The Native Tourist
reformed/biblical observations on Christianity and culture

Tuesday, July 27, 2004
Getting the Cultural Commission Right
Chuck Colson can be so right at times about culture. So full of insight. And he can be infuriatingly wrong so often as well. A case in point is this piece from ChristianityToday.com:

"That people still raise this question surprised me. "Of course we're called to fulfill the Great Commission," I replied. "But we're also called to fulfill the cultural commission." Christians are agents of God's saving grace—bringing others to Christ, I explained—but we are also agents of his common grace: sustaining and renewing his creation, defending the created institutions of family and society, critiquing false worldviews."

Colson continues:

"Understanding the cultural commission is especially critical as we approach a decisive election. We know what a key role our elected leaders play in culture war battles. But many pastors question whether it's appropriate to urge their flocks to vote for politicians who support moral issues—or even to engage in moral debates."

First of all Colson does what so many evangelicals do: he mixes up (or at least equates) culture-making with political involvement.
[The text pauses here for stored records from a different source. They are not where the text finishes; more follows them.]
-- ==== Sys2Proof/Laws/Decoder.lean ====
section
/-! SUPPORT. What STEP does where the decoder is active on a strict binary tree, and what a run of bits does
(43_decoder.md R173, R176, R181). -/

namespace Sys2Proof.Machine

/-- On a strict binary tree each child of an internal node is a node. -/
theorem StrictTree.child_node {a : Arena} (t : StrictTree a) {n : NodeIdx} {here : Node} (h : nodeAt a n = .ok here)
    (hl : here.leaf = false) (v : Bool) :
    ∃ nd, nodeAt a (if v then here.r else here.l) = .ok nd ∧ walk a n [v] = some (if v then here.r else here.l) := by
  have hn : ¬ n.toNat < 256 := fun hc => by
    have := (t.leaf_iff h).mpr hc
    rw [hl] at this; cases this
  have hn' : n.toNat ≤ 510 := by
    rw [nodeAt_ok] at h
    by_contra hc
    rw [Vector.getElem?_eq_none (by simp [Config.nNode]; omega)] at h
    cases h
  obtain ⟨nd, x, y, h1, h2, h3, -⟩ := t.internals n (by omega) hn'
  rw [h] at h1
  cases h1
  cases v
  · exact ⟨x, h2, walk_one.mpr ⟨here, h, hl, rfl⟩⟩
  · exact ⟨y, h3, walk_one.mpr ⟨here, h, hl, rfl⟩⟩

/-- STEP from an internal node of a strict binary tree goes to the child the bit selects. -/
theorem StrictTree.stepBit_spec {s : State} (t : StrictTree s.arena) {here : Node} (h : nodeAt s.arena s.cur = .ok here)
    (hl : here.leaf = false) (v : Bool) :
    ∃ nd, nodeAt s.arena (if v then here.r else here.l) = .ok nd ∧
      stepBit v s = .ok (arrive (if v then here.r else here.l) nd s, if nd.leaf then 1 else 0) := by
  obtain ⟨nd, h1, -⟩ := t.child_node h hl v
  exact ⟨nd, h1, by simp [stepBit, h, hl, h1]⟩

/-- STEP that succeeds has the effect of `arrive` at some node, and counts one Symbol iff that node is a leaf. -/
theorem stepBit_cases {v : Bool} {s t : State} {k : Nat} (h : stepBit v s = .ok (t, k)) :
    ∃ here nd n, nodeAt s.arena s.cur = .ok here ∧ here.leaf = false ∧ n = (if v then here.r else here.l) ∧
      nodeAt s.arena n = .ok nd ∧ t = arrive n nd s ∧ k = if nd.leaf then 1 else 0 := by
  unfold stepBit at h
  split at h
  · cases h
  · next here hh =>
    split at h
    · cases h
    · next hl =>
      simp only at h
      split at h
      · cases h
      · next nd hnd =>
        cases h
        exact ⟨here, nd, _, hh, by simpa using hl, rfl, hnd, rfl, rfl⟩

/-! ### Runs of bits -/

theorem stepBits_done {s : State} (h : s.dstate = .done) (bs : List Bool) : stepBits bs s = .ok (s, 0) := by
  induction bs with
  | nil => rfl
  | cons b bs ih => simp [stepBits, h, ih]

/-- A run of bits is the run of its first part and then the run of the rest. -/
theorem stepBits_append (p q : List Bool) (s : State) :
    stepBits (p ++ q) s =
      match stepBits p s with
      | .error e => .error e
      | .ok (s1, k) =>
        match stepBits q s1 with
        | .error e => .error e
        | .ok (s2, m) => .ok (s2, k + m) := by
  induction p generalizing s with
  | nil => simp only [List.nil_append, stepBits]; split <;> simp_all
  | cons b bs ih =>
    simp only [List.cons_append, stepBits]
    split
    · exact ih s
    · cases hb : stepBit b s with
      | error e => rfl
      | ok r =>
        obtain ⟨s1, k⟩ := r
        simp only [ih]
        cases hbs : stepBits bs s1 with
        | error e => rfl
        | ok r2 =>
          obtain ⟨s2, m⟩ := r2
          simp only
          cases hq : stepBits q s2 with
          | error e => rfl
          | ok r3 => simp [Nat.add_assoc]

/-! ### A whole code -/

/-- What presenting the rest of `c`'s code leaves: `k` bits consumed, `c` emitted, the cursor at the root (R173). -/
def afterCode (c : Symbol) (k : Nat) (s : State) : State :=
  { s.emit c with
    bitpos := s.bitpos + BitVec.ofNat 48 k
    ecnt := s.ecnt + 1
    cur := Config.root
    dstate := if s.ecnt + 1 = s.total then .done else .atRoot }

/-- The bits that lead from an internal node to the leaf of `c` emit `c` and nothing else (R173, R181). -/
theorem StrictTree.stepBits_code {s : State} (t : StrictTree s.arena) {p : List Bool} {c : Symbol}
    (hcur : 256 ≤ s.cur.toNat) (hd : s.dstate ≠ .done) (h : walk s.arena s.cur p = some (leafIdx c)) :
    stepBits p s = .ok (afterCode c p.length s, 1) := by
  induction p generalizing s with
  | nil =>
    have := congrArg BitVec.toNat (Option.some.inj h)
    rw [leafIdx_toNat] at this
    have := c.isLt
    omega
  | cons b bs ih =>
    have h' : (walk s.arena s.cur [b]).bind (fun m => walk s.arena m bs) = some (leafIdx c) := by
      rw [← walk_append]; exact h
    obtain ⟨m, hm, hrest⟩ := Option.bind_eq_some_iff.mp h'
    obtain ⟨here, h1, h2, h3⟩ := walk_one.mp hm
    obtain ⟨nd, h4, h5⟩ := t.stepBit_spec h1 h2 b
    rw [← h3] at h4 h5
    rw [stepBits, if_neg hd, h5]
    by_cases hl : nd.leaf = true
    · have hbs : bs = [] := by
        cases bs with
        | nil => rfl
        | cons b' bs' => exact absurd hrest (walk_leaf h4 hl)
      subst hbs
      have hmc : m = leafIdx c := Option.some.inj hrest
      obtain ⟨nd', g1, -, g3, -⟩ := t.leaves c
      rw [← hmc, h4] at g1
      cases g1
      simp [arrive, hl, afterCode, stepBits, g3]
    · have harr : arrive m nd s = { s with bitpos := s.bitpos + 1, cur := m, dstate := .atInternal } := by
        simp [arrive, hl]
      have hm256 : 256 ≤ m.toNat := by
        by_contra hc
        exact hl ((t.leaf_iff h4).mpr (by omega))
      have := ih (s := arrive m nd s) (by simpa using t) (by rw [harr]; exact hm256) (by rw [harr]; simp)
        (by rw [harr]; exact hrest)
      simp only [this, hl, Bool.false_eq_true, if_false, Nat.zero_add]
      rw [harr]
      have hk : s.bitpos + 1 + BitVec.ofNat 48 bs.length = s.bitpos + BitVec.ofNat 48 (b :: bs).length := by
        apply BitVec.eq_of_toNat_eq
        simp [BitVec.toNat_add]
        omega
      simp only [afterCode, State.emit, hk]

end Sys2Proof.Machine
end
Politics is important, but it is only one tiny part of culture.

Second, he fails to see that the "Great Commission" and the "cultural commission" are not separate, parallel commissions but are one and the same thing. People are saved and restored in order that they may fulfill the original edenic commission, as I have argued in Plowing and elsewhere.

The church will get nowhere in cultural matters until we get this right.